Lantheus Holdings, Inc. (LNTH) reported that certain investment funds affiliated with Farallon (the "Farallon Funds") hold 6,883,227 shares of common stock, held indirectly. The filing notes the company had 67,994,149 shares outstanding as of August 1, 2025, and because the total shares outstanding were reduced, the Farallon Funds now beneficially own more than 10.0% of the common stock without any reported purchase by the reporting persons.
The Form 3 lists multiple Farallon-affiliated reporting persons who may be deemed to have investment discretion or indirect beneficial ownership through Farallon General Partners and Managing Members, while those parties disclaim beneficial ownership except to the extent of any pecuniary interest. The filing is limited to non-derivative holdings and includes an Exhibit 24 power of attorney.
Farallon Partners and affiliated managing members filed a Form 3 disclosing beneficial ownership of 6,883,227 shares of Lantheus Holdings, Inc. (ticker: LNTH). The filing, triggered by an event dated 08/06/2025, states that as of 08/01/2025 there were 67,994,149 shares outstanding and that, solely because the issuer reduced its outstanding share count, the Farallon Funds now hold in excess of 10.0% of common stock. The Form 3 emphasizes that this report does not reflect any acquisition by the reporting persons and that ownership is held indirectly by Farallon-managed funds with various managing members disclaiming direct beneficial ownership except to the extent of any pecuniary interest.
Paul Blanchfield, President and Director of Lantheus Holdings, Inc. (LNTH), reported an insider sale. On 08/13/2025 he disposed of 3,060 shares of common stock at $53.57 per share, leaving him with 108,214 shares beneficially owned. The filing notes the sale was executed under a Rule 10b5-1 trading plan adopted by the reporting person on 02/27/2025. The Form 4 was signed by an attorney-in-fact on 08/15/2025.
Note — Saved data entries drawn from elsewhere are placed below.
/-- A placement record (R73, 11.5). -/
def readPlacement (r : List Byte) : Option Placement :=
  match finOf? Config.numObjects (at16 r 0).toNat, finOf? Config.numPalettes (at8 r 6).toNat,
      readReduction (at8 r 8) with
  | some k, some p, some q =>
    some { obj := k, x := saturate (at16 r 2).toInt, y := saturate (at16 r 4).toInt, palette := p, opacity := at8 r 7,
           reduction := q, visible := (at8 r 9).getLsbD 0,
           window := if (at8 r 9).getLsbD 1
             then some { wx := at16 r 10, wy := at16 r 12, ww := at16 r 14, wh := at16 r 16 } else none }
  | _, _, _ => none

/-- A default button field: 0–23, or 0xFF for none (R74). -/
def readDefault (b : Byte) : Option (Option Nat) :=
  if b = 0xFF then some none else if b.toNat < 24 then some (some b.toNat) else none

/-- An accepted Page body. -/
structure PageSegment where
  page : PageId
  final : Bool
  defaultButton : Option Nat
  hold : Nat
  placements : List Placement
  deriving DecidableEq, Repr

/-- Page (R74). -/
def readPage (b : List Byte) : Option PageSegment :=
  let count := (at8 b 4).toNat
  if 5 ≤ b.length ∧ count ≤ 48 ∧ b.length = 5 + 18 * count then
    match finOf? Config.numPages (at8 b 0).toNat, readFlag (at8 b 1), readDefault (at8 b 2),
        allSome ((records 18 count (b.drop 5)).map readPlacement) with
    | some p, some f, some d, some l =>
      some { page := p, final := f, defaultButton := d, hold := (at8 b 3).toNat, placements := l }
    | _, _, _, _ => none
  else none

/-- Scroll: page, placement index, wx, wy; the page and the index are checked against the state (R78). -/
def readScroll (b : List Byte) : Option Scroll :=
  if b.length = 6 then
    (finOf? Config.numPages (at8 b 0).toNat).map fun p =>
      { page := p, index := (at8 b 1).toNat, wx := at16 b 2, wy := at16 b 4 }
  else none

/-- Show, as the schedule entry it asks for (R82). -/
def readShow (b : List Byte) : Option ShowEntry :=
  if b.length = 9 then
    match readCtx (at8 b 0), readPageOrNone (at8 b 1), readFlag (at8 b 2), readTransition (at8 b 7) (at8 b 8) with
    | some c, some p, some timed, some t =>
      some { ctx := c, page := p, time := if timed then some (at32 b 3) else none, trans := t, origin := .segment,
             restore := none, late := false }
    | _, _, _, _ => none
  else none

/-! ### Buttons (R121, 11.6) -/

/-- A visual triple. -/
def readVisual (kind : Byte) (operand : Half) : Option Visual :=
  match kind.toNat with
  | 0 => some .keep
  | 1 => (finOf? Config.numObjects operand.toNat).map .object
  | 2 => some (.animation operand.toNat)
  | _ => none

/-- A condition mode. -/
def readCondMode (b : Byte) : Option CondMode :=
  match b.toNat with
  | 0 => some .none
  | 1 => some .showIf
  | 2 => some .enableIf
  | _ => none

/-- A number field: 1–99, or 0xFF for none. -/
def readNumber (b : Byte) : Option (Option Nat) :=
  if b = 0xFF then some none else if 1 ≤ b.toNat ∧ b.toNat ≤ 99 then some (some b.toNat) else none

/-- An action with its operands o0–o3. -/
def readAction (kind o0 o1 o2 o3 : Byte) : Option Action :=
  match kind.toNat with
  | 0 => some .none
  | 1 => match finOf? Config.numPages o0.toNat, readTransition o1 o2 with
    | some p, some t => some (.goto p t)
    | _, _ => none
  | 2 => match finOf? Config.numPages o0.toNat, readTransition o1 o2 with
    | some p, some t => some (.replace p t)
    | _, _ => none
  | 3 => (readTransition o1 o2).map .back
  | 4 => (readTransition o1 o2).map .close
  | 5 => if o0.toNat < 64 then some (.slidesStart o0.toNat) else none
  | 6 => some .slidesStop
  | 7 => some (.setFlags (o0 ++ o1) (o2 ++ o3))
  | _ => none

/-- A button record, checked against a placement count. -/
def readButton (placements : Nat) (r : List Byte) : Option Button :=
  if (at8 r 0).toNat < placements then
    match readNumber (at8 r 1), readCondMode (at8 r 6), readVisual (at8 r 11) (at16 r 12),
        readVisual (at8 r 14) (at16 r 15), readVisual (at8 r 17) (at16 r 18), readVisual (at8 r 20) (at16 r 21),
        readFlag (at8 r 23), readAction (at8 r 24) (at8 r 25) (at8 r 26) (at8 r 27) (at8 r 28) with
    | some n, some m, some v1, some v2, some v3, some v4, some auto, some act =>
      some { placement := (at8 r 0).toNat, number := n, up := noneIfFF (at8 r 2), down := noneIfFF (at8 r 3),
             left := noneIfFF (at8 r 4), right := noneIfFF (at8 r 5), mode := m,
             cond := { mask := at16 r 7, compare := at16 r 9 }, normal := v1, selected := v2, activated := v3,
             disabled := v4, auto := auto, action := act,
             notify := if at16 r 29 = 0xFFFF then none else some (at16 r 29) }
    | _, _, _, _, _, _, _, _ => none
  else none

/-- An accepted Buttons body. -/
structure ButtonsSegment where
  page : PageId
  final : Bool
  buttons : List Button
  deriving DecidableEq, Repr

/-- Buttons (R121). `placements` gives the placement count that the segment is checked against, none for an undefined
page. -/
def readButtons (placements : PageId → Option Nat) (b : List Byte) : Option ButtonsSegment :=
  let count := (at8 b 2).toNat
  if 3 ≤ b.length ∧ count ≤ 24 ∧ b.length = 3 + 31 * count then
    match finOf? Config.numPages (at8 b 0).toNat, readFlag (at8 b 1) with
    | some p, some f =>
      match placements p with
      | none => none
      | some n =>
        match allSome ((records 31 count (b.drop 3)).map (readButton n)) with
        | some l => if (l.map Button.placement).Nodup then some { page := p, final := f, buttons := l } else none
        | none => none
    | _, _ => none
  else none

/-! ### Animations (R122, 11.7) -/

/-- An animation entry of three bytes. -/
def readAnimEntry (r : List Byte) : Option AnimEntry :=
  if (at8 r 2).toNat = 0 then none
  else if at16 r 0 = 0xFFFF then some { obj := none, hold := (at8 r 2).toNat }
  else (finOf? Config.numObjects (at16 r 0).toNat).map fun k => { obj := some k, hold := (at8 r 2).toNat }

/-- An animation mode. -/
def readAnimMode (b : Byte) : Option AnimMode :=
  match b.toNat with
  | 0 => some .once
  | 1 => some .loop
  | _ => none

/-- `n` animation records one after another, which must use the bytes up exactly. -/
def readAnimRecords : Nat → List Byte → Option (List Animation)
  | 0, l => if l = [] then some [] else none
  | n + 1, l =>
    let count := (at8 l 1).toNat
    if 2 + 3 * count ≤ l.length ∧ 1 ≤ count ∧ count ≤ 16 then
      match readAnimMode (at8 l 0), allSome ((records 3 count (l.drop 2)).map readAnimEntry) with
      | some m, some es =>
        (readAnimRecords n (l.drop (2 + 3 * count))).map ({ mode := m, entries := es } :: ·)
      | _, _ => none
    else none

/-- An accepted Animations body. -/
structure AnimationsSegment where
  page : PageId
  final : Bool
  animations : List Animation
  deriving DecidableEq, Repr

/-- Animations (R122). `defined` tells whether a page is defined. -/
def readAnimations (defined : PageId → Bool) (b : List Byte) : Option AnimationsSegment :=
  if 3 ≤ b.length ∧ (at8 b 2).toNat ≤ 8 then
    match finOf? Config.numPages (at8 b 0).toNat, readFlag (at8 b 1),
        readAnimRecords (at8 b 2).toNat (b.drop 3) with
    | some p, some f, some l => if defined p then some { page := p, final := f, animations := l } else none
    | _, _, _ => none
  else none

/-! ### Slide List and Slide Control (R147 to R149, 11.8) -/

/-- A start source. -/
def readStartKind (b : Byte) : Option StartKind :=
  match b.toNat with
  | 0 => some .command
  | 1 => some .button
  | 2 => some .time
  | 3 => some .flags
  | _ => none

/-- A stop source. -/
def readStopKind (b : Byte) : Option StopKind :=
  match b.toNat with
  | 0 => some .command
  | 1 => some .button
  | 2 => some .flags
  | _ => none

/-- An end mode. -/
def readEndMode (b : Byte) : Option EndMode :=
  match b.toNat with
  | 0 => some .once
  | 1 => some .rep
  | 2 => some .loop
  | _ => none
Janus Henderson Group plc filed an amended Schedule 13G reporting beneficial ownership in Lantheus Holdings, Inc. The filing lists an aggregate 6,938,984 shares, representing 10.0% of the class, with no sole voting or dispositive power and 6,938,984 shares held with shared voting and dispositive power.
The filing also identifies an indirect subsidiary, JHIUS, as potentially beneficially owning 6,242,218 shares (9.0%). The report includes issuer and filer addresses, a power of attorney executed Dec 9, 2022, and is signed by Kristin Mariani as Head of North America Compliance on 08/14/2025.
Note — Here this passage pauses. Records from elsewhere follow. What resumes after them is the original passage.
/-- One due entry that is not its context's winner: SUPERSEDED, and "show not applied" for the sequencer's (R86). The
notice is sent right after the entry's own SUPERSEDED, so what the sequencer raises on it (ENTRY-SKIPPED, and the reports
of the advance it makes, R158) stands before the SUPERSEDED of the entries inserted later. DESIGN CHOICE (log entry 29):
R168 does not order these reports of two blocks. -/
def supersede (e : ShowEntry) (s : State) : State :=
  noticeNotApplied e (s.raise (.superseded e.ctx e.page e.origin))

/-- The due entries that lose, in order of insertion (R86). -/
def losers (fc : FrameCount) (due : List (Nat × ShowEntry)) : List ShowEntry :=
  (due.filter fun x => (winner fc x.2.ctx due).map Prod.fst ≠ some x.1).map Prod.snd

/-- Step 5: due entries leave the schedule, and the losers are reported (R86). -/
def resolveSchedule (s : State) : State :=
  let due := dueEntries s.engine
  let s1 := s.setEngine { s.engine with schedule := s.engine.schedule.filter fun x => !x.due s.engine.fc }
  (losers s.engine.fc due).foldl (fun s e => supersede e s) s1

/-- The context other than c that holds page p, if any (R87). -/
def otherHolder (cs : Contexts) (c : Ctx) (p : PageId) : Option Ctx :=
  [Ctx.slide, Ctx.menu, Ctx.popup].find? fun d => d ≠ c && p ∈ (cs.get d).pages

/-- Why a winner is refused (R87). -/
inductive Refused where
  | undefinedPage (p : PageId)
  | pageBusy (p : PageId) (holder : Ctx)
  deriving DecidableEq, Repr

/-- The refusal of a winner, if it is refused (R87). -/
def refusalOf (e : ShowEntry) (s : State) : Option Refused :=
  match e.page with
  | none => none
  | some p =>
    if (s.engine.page p).defined then (otherHolder s.engine.contexts e.ctx p).map (.pageBusy p)
    else some (.undefinedPage p)

/-- What a context becomes when a winner is accepted and the context shows `now` (R88, stages 2 and 3). -/
def changeTo (e : ShowEntry) (now : Option PageId) : CtxState :=
  if e.trans.length = 0 ∨ e.page = now then showState e.page
  else .transition e.page now e.trans.fadeKind e.trans.length 1

/-- SHOWN, and LATE if the entry's late flag is set, its lateness cut to 65535 (R88, stage 4). -/
def reportShown (e : ShowEntry) (s : State) : State :=
  let s1 := s.raise (.shown e.ctx e.page)
  if e.late then s1.raise (.late e.ctx e.page (stop16 (e.lateness s.engine.fc))) else s1

/-- An accepted winner takes effect (R88). The CUE that the sequencer raises on the notice stands after SHOWN and LATE, as
the stages of R88 follow each other; that it stands before the reports of the contexts applied later is the model's choice
(DESIGN CHOICE, log entry 29). -/
def acceptWinner (e : ShowEntry) (s : State) : State :=
  let s1 := endTransition e.ctx s
  let s2 := s1.setCtx e.ctx (changeTo e (s1.engine.contexts.get e.ctx).presented)
  noticeShown e.ctx e.page e.restore (reportShown e s2)

/-- A winner is refused or accepted (R87, R88). The notice that a winner of origin SEQUENCER is refused is sent right after
UNDEFINED-PAGE or PAGE-BUSY, so the sequencer's ENTRY-SKIPPED and the reports of the advance it makes (R158) stand after
that report and before those of the contexts applied later. DESIGN CHOICE (log entry 29): R168 does not order these reports
of two blocks. -/
def applyWinner (e : ShowEntry) (s : State) : State :=
  match refusalOf e s with
  | some (.undefinedPage p) => noticeNotApplied e (s.raise (.undefinedPage e.ctx p))
  | some (.pageBusy p h) => noticeNotApplied e (s.raise (.pageBusy e.ctx p h))
  | none => acceptWinner e s

/-- The winner of one context is applied, if there is one. -/
def applyWinnerOf (w : Option (Nat × ShowEntry)) (s : State) : State :=
  match w with
  | some x => applyWinner x.2 s
  | none => s

/-- Steps 5 and 6: the schedule is resolved and the winners are applied, SLIDE, MENU, POPUP (R84, R86, R87). -/
def runSchedule (s : State) : State :=
  let due := dueEntries s.engine
  let fc := s.engine.fc
  applyWinnerOf (winner fc .popup due) (applyWinnerOf (winner fc .menu due) (applyWinnerOf (winner fc .slide due)
    (resolveSchedule s)))

/-- The object id that a visual names (R90). -/
def Visual.named : Visual → List ObjId
  | .object k => [k]
  | .keep | .animation _ => []

/-- The object ids that a definition names (R90). -/
def PageDef.named (d : PageDef) : List ObjId :=
  d.placements.map Placement.obj ++
    d.buttons.flatMap (fun b => b.normal.named ++ b.selected.named ++ b.activated.named ++ b.disabled.named) ++
    d.animations.flatMap (fun a => a.entries.flatMap fun e => e.obj.toList)

/-- The object ids that pages in use name, each once, ascending (R90). -/
def Engine.computeLive (e : Engine) : List ObjId :=
  let names := e.contexts.pages.flatMap fun p => (e.page p).cur.named
  (List.finRange Config.numObjects).filter fun k => k ∈ names

/-- Step 7: the live reference set is recomputed (R90). -/
def recomputeLive (s : State) : State := s.setEngine { s.engine with liveSet := s.engine.computeLive }

/-- The composition engine takes a frame start (R84). -/
def engineStart (s : State) : State :=
  (recomputeLive (runSchedule (stepContexts (applyScrolls (applyAllPending (moveClock s)))))).setSkew
    s.skew.engineTook

/-! ### Set Open (R70, R71) -/

/-- The composition engine after a valid Set Open: the two fields written, the old set cleared; FC, the pending clock
value and the raster copy are kept (R70, R71, R72). -/
def Engine.setOpen (e : Engine) (id : Half) (popup : Option PageId) : Engine :=
  { Engine.reset with fc := e.fc, pendingClock := e.pendingClock, setId := id, popupPage := popup,
                      rasterW := e.rasterW }

/-- The decoder after a valid Set Open: IDLE from any state it can be in (R52). It is never taken while DECODING. -/
def Decoder.setOpen (_ : Decoder) : Decoder := .idle

/-- The palette unit after a valid Set Open (R65). -/
def PaletteUnit.setOpen (_ : PaletteUnit) : PaletteUnit := .reset

/-- A valid Set Open acts on every block that it clears (R16, R35, R52, R65, R71, R127, R163). The "page hidden" notices
of R71 find the navigation states and the slide page cleared already, and raise no report. -/
def setOpen (id : Half) (popup : Option PageId) (s : State) : State :=
  (((((s.setEngine (s.engine.setOpen id popup)).setStore s.store.setOpen).setDecoder s.decoder.setOpen).setPalette
    s.palette.setOpen).setNav s.nav.setOpen).setSeq s.seq.setOpen

/-- The composition engine takes a Set Open (R16, R70). -/
def takeSetOpen (body : List Byte) (s : State) : State :=
  match readSetOpen body with
  | none => malformed .setOpen body s
  | some (id, popup) => setOpen id popup s

end Sys2Proof.Machine
end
Form 144 filed for Lantheus Holdings, Inc (LNTH) discloses an intended sale of 3,060 common shares through Fidelity Brokerage with an aggregate market value of $163,924.20. The filing lists the approximate sale date as 08/13/2025 and identifies the securities exchange as NASDAQ. The shares to be sold were acquired through company programs: 221 shares via an ESPP purchase on 03/13/2023 (paid in cash) and 2,839 shares from restricted stock vesting on 03/02/2024, 03/03/2024, and 04/17/2024 as compensation.
The filing also reports a prior sale by Paul Blanchfield of 6,599 common shares on 06/05/2025 for gross proceeds of $525,610.35. Certain filer identification fields appear blank in the provided content. The document includes the standard seller representation that they have no undisclosed material adverse information.
Lantheus Holdings, Inc. reported that its Chief Commercial Officer, Amanda Morgan, has informed the company that she is taking leave from the company for personal reasons, effective August 8, 2025. The filing does not indicate any change to her title or name a replacement in this excerpt, only that she will be on leave. The update is presented as a leadership availability change rather than a broader strategic or financial event.